Her death on Christmas Day at the age of 88 reminds us that she played a crucial role in three of the field's key transitions 

This article was published in Scientific American’s former blog network and reflects the views of the author, not necessarily those of Scientific American


Vera Rubin, pioneering American astronomer, died on December 25, 2016, at the age of 88. Rubin’s life in astronomy bridged three crucial transitions: the discovery of dark matter, the replacement of photographic plates by more sensitive electronic detectors, and the entrance of significant numbers of female astronomers into the profession. Rubin played a crucial role in advancing all three.

Rubin’s most important scientific contribution was establishing that the orbiting speeds of gas clouds in the outer parts of galaxies remain constant (i.e., “flat”) to distances well beyond the visible starlight, rather than declining as in the outer parts of our Solar System. High orbital speeds in the outer parts of galaxies imply the existence of extra matter at large radii. As a result of Rubin’s work and later studies, we now know that galaxies are surrounded by enormous invisible halos of matter containing 5/6 of the mass and extending ten times farther out than the visible regions. Numerous arguments show that this so-called “dark matter” must be fundamentally different from the ordinary, “baryonic” matter of the periodic table. Its nature is still unknown but is being pursued in numerous experiments in particle accelerators and particle detectors around the world. The realization that baryonic matter is only a trace component of the Universe revealed our understanding of the cosmos as shockingly incomplete and was one of the milestones that ushered in the era of modern cosmology.

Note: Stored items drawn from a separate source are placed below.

-- ==== Sys2Proof/Safety/Engines.lean ====
section
/-! DEFINITION. The terms of the statements about words of the T, M and V streams: when such a word issues, and the record that its issue
leaves, written from spec/17_transfer.md to spec/20_vector_more.md. -/

namespace Sys2Proof.Claims

open Sys2Proof.Machine

/-! ### Meeting a word (R155, R156) -/

/-- A T word issues now (R155, R322, R398): the window has room, and is empty since the cycle before for a word that issues alone; its token is
popped, which leaves the state t. -/
def metT (s : State) (sync : Fin 8) (alone : Bool) (t : State) : Prop :=
  (alone = true → s.ctx.twin = [] ∧ s.ctx.tcommitAt ≤ s.cycle) ∧ s.ctx.twin.length < 16 ∧
  ∃ c, s.ctx.await .t sync s.cycle = some c ∧ t = { s with ctx := c }

/-- An M word issues now: no due word is held by a full channel, and its token is popped. -/
def metM (s : State) (sync : Fin 8) (t : State) : Prop :=
  s.retStuck = false ∧ ∃ c, s.ctx.await .m sync s.cycle = some c ∧ t = { s with ctx := c }

/-- A V word issues now: no due word is held by a full channel, and its token is popped. -/
def metV (s : State) (sync : Fin 8) (t : State) : Prop :=
  s.vStuck = false ∧ ∃ c, s.ctx.await .v sync s.cycle = some c ∧ t = { s with ctx := c }

/-- The post of a sync code made (R155): what the stream has made so far is before what follows it (R145). -/
def posted (s : State) (st : Strm) (sync : Fin 8) : State := { s with ctx := s.ctx.post st sync s.cycle s.serial }

/-- A result of an engine stream in flight (R157, R271). -/
def flies (s : State) (st : Strm) (lat : Nat) (d : Dest) (v : BitVec 256) : State :=
  { s with
    serial := s.serial + 1
    ctx := { s.ctx with landing := s.ctx.landing ++ [{ due := s.cycle + lat, serial := s.serial, st := st, dst := d, val := v }] } }

/-- An engine stream that has ended: idle, its post made (R151, R335, R349, R375). -/
def endedAt (s : State) (st : Strm) (sync : Fin 8) : State :=
  let t := s.issuedIn st
  { t with ctx := (t.ctx.post st sync s.cycle s.serial).onStrm st (fun r => { r with run := false, loops := [], wait := none }) }

/-! ### T words (R322, R323, R326) -/

/-- The state in which the waits for a word's lines are excused while they last, one entry for each line that meets a delay that R88 names. -/
def slowed (s : State) (serial : Nat) (ls : List (Nat × Place)) (lat : Nat) : State :=
  { s with ctx := { s.ctx with
    slow := List.replicate (ls.countP (fun l => s.slowKey l.2.key)) (serial, s.cycle, s.cycle + lat) ++ s.ctx.slow } }

/-- A T word in the window (R322): what it will do, when at the earliest, what undoes it (R323), and the address register that it sets,
at latency 1. What it has translated is its own now. -/
def windowed (s : State) (op : TOp) (lat : Nat) (sync : Fin 8) (pops : List (Fin 16 × QEnt)) (set : Option (Fin 16 × Word)) : State :=
  let e : TEntry :=
    { serial := s.serial, pc := s.ctx.ts.pc, pos := s.ctx.ts.issued, op := op, due := s.cycle + lat, sync := sync, fault := none, done := none
      undo := { pops := pops, regs := set.toList.map (fun r => (r.1, s.ctx.getA r.1)), awaitOf := s.ctx.ts.awaited, loops := s.ctx.ts.loops } }
  let t := slowed { s with serial := s.serial + 1, ctx := { s.ctx with twin := s.ctx.twin ++ [e], ttr := [] } } s.serial op.lines lat
  match set with
  | none => t
  | some (a, v) => flies t .t 1 (.a a) (v.setWidth 256)

/-- The pops of a word taken: the queues are those after the pops, and the stream knows what the pushers knew (R145, R153). -/
def popped (s : State) (c : Context) : State :=
  { s with ctx := { s.ctx with q := c.q, ts := { s.ctx.ts with know := s.ctx.ts.know.join c.ts.know } } }

/-- The oldest entry of a queue. -/
def entry1 (es : List QEnt) : QEntry := (es.headD QEnt.absent).bits

/-- A base address that a word may use (R322, R325): 64-byte aligned, bits [63:52] zero. -/
def goodBase (b : Word) : Prop := b.toNat % 64 = 0 ∧ b.toNat < 2 ^ 52

/-- The base after a queue word's step of 64 bytes times a signed number (R326). -/
def stepBase (b : Word) (step : BitVec 9) : Word := BitVec.ofInt 64 (b.toInt + 64 * step.toInt)

/-- The walk of a queue word at a base (R325, R326): every line it touches is translated, every element keeps the format rules; w is the
walk, ls the lines with their places, t the state after the translations. With no element covered nothing is translated. -/
def queueWalks (s : State) (k : Acc) (b : Word) (ly : LyRec) (strict : Bool) (w : Walking) (ls : List (Nat × Place)) (t : State) : Prop :=
  let lanes := fmtBits ly.lfmt.toNat
  let n := min (2048 / lanes) (ly.rows.toNat * ly.cols.toNat)
  if n = 0 then w = ly.walkAt b.toNat none lanes ∧ ls = [] ∧ t = s
  else
    ∃ base s1, s.linesT k [b.toNat] = (.ok base, s1) ∧ w = ly.walkAt b.toNat (leafIn base b.toNat) lanes ∧
      (w.geom ≠ 0 → ly.cols.toNat % 32 = 0) ∧ (w.geom = 2 → ly.scale ≠ 0) ∧
      s1.linesT k (w.addrs n) = (.ok ls, t) ∧
      ∀ i, i < n → w.elemOk ls strict lanes (i / ly.cols.toNat) (i % ly.cols.toNat) = true

/-- A line that a PREF reaches (R117, R136, R327): its bank of deep SRAM is awake, and its die asks for a copy of a replicated frame. -/
def reached (s : State) (p : Place) : State :=
  let u := { s with drowsy := s.drowsy.filter (fun d => !(decide (deepSite p.key = some d.1) && decide (p.key % 2 ^ 24 / 2 ^ 18 = d.2))) }
  match p.replFrame with
  | some f => u.replRead (dieOf s.site) f
  | none => u

/-- The bytes of the own share that a queue word's elements lie in (R160). -/
def queueRanges (s : State) (w : Walking) (writes : Bool) : List (Nat × Nat × Bool) :=
  s.walkRanges w (min (2048 / fmtBits w.ly.lfmt.toNat) (w.ly.rows.toNat * w.ly.cols.toNat)) writes

/-- Ranges of a T word in the range checker (R160). -/
def tracked (s : State) (st : Strm) (pawn : Option Nat) (rs : List (Nat × Nat × Bool)) : State :=
  let ops : List RangeOp := rs.map (fun r =>
    { serial := s.serial, lo := r.1, hi := r.2.1, writes := r.2.2, pc := (s.ctx.strm st).pc, st := st, pawn := pawn })
  { s with ctx := { s.ctx with ranges := s.ctx.ranges ++ ops } }

/-- The first key of some lines. -/
def firstKey (ls : List (Nat × Place)) : Nat := (ls.head?.map (fun l => l.2.key)).getD 0

/-! ### Pawns that words create (R164, R165) -/

/-- The entry of a pawn that its word has just created (R164, R165): the generation advances by one, past 1,023 to 1. -/
def bornPawn (s : State) (k : Fin 64) (n : NewPawn) : Pawn :=
  { live := true, gen := if (s.pawn k).gen = 1023 then 1 else (s.pawn k).gen + 1, state := .pending, owner := some s.turnId, cx := s.cx
    st := n.st, eng := n.eng, pri := n.pri, handle := if n.h = 0 then none else some n.h, adopted := n.detach, launch := s.launchOf
    event := none, frec := 0, faddr := 0, pc := (s.ctx.strm n.st).pc, endsAt := 0, serial := s.serial, job := n.job, pos := 0
    idx := n.idx, rows := n.rows, covered := 0, due := n.due, suspended := false, cancelReq := false, draw := n.draw, vec := []
    sync := n.sync, fin := none, net := none, lead := n.lead, retry := false, tr := n.tr, begun := false, panels := [] }
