/-- R309 to R311, R313, R170: a collective word with an even ra, an aligned descriptor and buffer, a free pawn entry and room in the range
checker creates its pawn with the two operands of x[ra] and numbers it; PCANCEL of an even rd tells its pawns and takes its token: of its
pawns, one that has not begun is to end CANCELLED at once, one under way at its next step boundary, one that has ended is left alone. A
handle register that a T word not before the C word has written counts for it with its former handle. (The model's own readings are in logs
4 and 16.) -/
def Obligations.PawnWordsCreateAndCancel : Prop :=
  (∀ (i : Instr) (g : Fin 8) (detach : Bool) (h : Fin 16) (ra : Fin 32) (buf : Word) (fn : Nat) (rb : Fin 32) (s : State) (k : Fin 64),
    let o : Op.Coll := { g := g, detach := detach, h := h, ra := ra, rb := rb }
    (i, fn, buf) ∈ [(Instr.allred o, 0, s.ctx.getX rb), (.bcast o, 1, s.ctx.getX rb), (.allgath o, 2, s.ctx.getX rb),
      (.redscat o, 3, s.ctx.getX rb), (.barrier { g := g, detach := detach, h := h, ra := ra }, 4, 0)] →
    s.ctx.getP g = true → ra.val % 2 = 0 → (s.ctx.getX ra).toNat % 64 = 0 → buf.toNat % 64 = 0 → s.freePawn = some k → s.ctx.cs.loops = [] →
    s.checkRanges .c true (s.collRanges fn (s.ctx.getX ra) (s.ctx.getX (ra + 1)) buf) = .ok () →
    let n := s.part.collSeq.getD (s.collKey (s.ctx.getX ra)) 0
    ∃ r, exec i s = .next r ∧ r.part.collSeq = s.part.collSeq.put (s.collKey (s.ctx.getX ra)) (n + 1) ∧ createsPawn s r k {
      st := .c, eng := .collective, pri := (s.ctx.getX (ra + 1)).toNat / 2 ^ 56 % 8, h := h, detach := detach
      job := .coll fn (s.ctx.getX ra) (s.ctx.getX (ra + 1)) buf n, sync := 0, due := s.cycle + 1, lead := 0, rows := 0, draw := false, idx := [], tr := [] }) ∧
  (∀ (o : Op.PawnRes) (s : State), s.ctx.getP o.g = true → o.rd.val % 2 = 0 → mayTake s.ctx o.tok (both o.rd) →
    let u := s.cancelTargets (s.ctx.cHandle o.h) (o.h == 0)
    exec (.pcancel o) s = .next (tokenTaken u o.tok (.pcancel (s.ctx.cHandle o.h) (o.h == 0) o.rd) 12 (both o.rd)) ∧
    ∀ k, u.pawn k =
      let p := s.pawn k
      if k ∈ s.targets (s.ctx.cHandle o.h) (o.h == 0) then
        (if p.open = true then
          (if p.state = .pending then { p with fin := some .cancelled, frec := BitVec.ofNat 64 15, job := stepsOver p.job }
            else { p with cancelReq := true })
        else if p.fin = none then p
        else { p with job := stepsOver p.job })
      else p) ∧
  (∀ (c : Context) (r : Fin 16), (∀ e ∈ c.hwas, e.1 ≠ r) → c.cHandle r = c.getH r) ∧
  (∀ (c : Context) (r : Fin 16) (n : Nat) (old : BitVec 16) (rest : List (Fin 16 × Strm × Nat × BitVec 16)), c.hwas = (r, .t, n, old) :: rest →
    (∀ e ∈ rest, e.1 ≠ r) → c.cHandle r = if n < c.cs.know.t then c.getH r else old)

/-! ### Words of the T stream -/

/-- R322, R333, R335, R161, R167: ADDA and ADDAR enter the window and put their sum in flight to a[rd] with latency 1; SYNC enters it; LOOP
enters it and the stream stands in the loop; FENCE with nothing pending, and WAITH of a handle that is GONE, enter it. Nothing else changes.
-/
def Obligations.TransferRegisterAndControlWordsEnterTheWindow : Prop :=
  (∀ (o : Op.Adda) (s t : State), metT s o.sync false t →
    exec (.adda o) s = .next (State.issuedIn (windowed t .plain 0 o.sync []
      (some (o.dst, BitVec.ofInt 64 ((s.ctx.getA o.src).toInt + o.imm.toInt)))) .t)) ∧
  (∀ (o : Op.Addar) (s t : State) (es : List QEnt) (c : Context), metT s o.sync false t → t.ctx.popQ s.cycle .t o.src 1 = .ok (es, c) →
    exec (.addar o) s = .next (State.issuedIn (windowed (popped t c) .plain 0 o.sync (es.map (fun e => (o.src, e)))
      (some (o.dst, BitVec.ofNat 64 ((s.ctx.getA o.dst).toNat + laneOf (entry1 es) 64 0)))) .t)) ∧
  (∀ (o : Op.Sync) (s t : State), metT s o.sync false t →
    exec (.tSync o) s = .next (State.issuedIn (windowed t (.sync o.postC) 0 o.sync [] none) .t)) ∧
  (∀ (o : Op.Loop) (s t : State), metT s o.sync false t → goodLoop t.ctx.ts o.id (o.stm1.val + 1) o.len.val →
    exec (.tLoop o) s = .next (loopEntered (windowed t .plain 0 o.sync [] none) .t o.id (o.stm1.val + 1) o.len.val
      ((s.ctx.getA o.cnt).toNat % 2 ^ 32))) ∧
  (∀ (o : Op.EFence) (s t : State), metT s o.sync false t →
    (match t.ctx.ts.fence with
     | none => t.pendingOn .t o.before.toNat t.serial (t.fenceChips o.scope.val) = false
     | some f => t.pendingOn .t f.before.toNat f.serial f.chips = false) →
    exec (.tFence o) s = .next (State.issuedIn (windowed t .plain 0 o.sync [] none) .t)) ∧
  (∀ (o : Op.Waith) (s t : State), metT s o.sync true t → o.h ≠ 0 → t.byHandle s.ctx.h[o.h] = none →
    exec (.tWaith o) s = .next (State.issuedIn (windowed t .plain 0 o.sync [] none) .t))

Dark matter had a long history before Rubin’s first paper on it was published in 1978 (Rubin, Ford, and Thonnard, Astrophysical Journal Letters, 225, 107, 1978). Fritz Zwicky opened the subject in 1933 with the claim that clusters of galaxies would fly apart if extra matter were not present to provide more gravitational binding. A sprinkling of papers followed over the next three decades, culminating in the Santa Barbara Conference on “missing mass” in 1964, but the available data, mostly still confined to clusters and binary galaxies, were hard to analyze. The subject advanced in the early 1970’s with radio studies of the 21-cm line of neutral hydrogen to measure rotation speeds in the disks of gas in the outskirts of nearby galaxies. Disks in circular rotation were much simpler to analyze than clusters, and these early data hinted at the rotation curve discrepancy, but the number of galaxies was tiny. A leader in these early radio papers was Morton Roberts at the National Radio Astronomy Observatory, who actively stimulated Rubin’s interest in the subject. The PhD thesis of Albert Bosma, which appeared in 1978 just before Rubin’s first paper, extended radio data to 24 galaxies using the Westerbork interferometer and again saw flat outer rotation curves.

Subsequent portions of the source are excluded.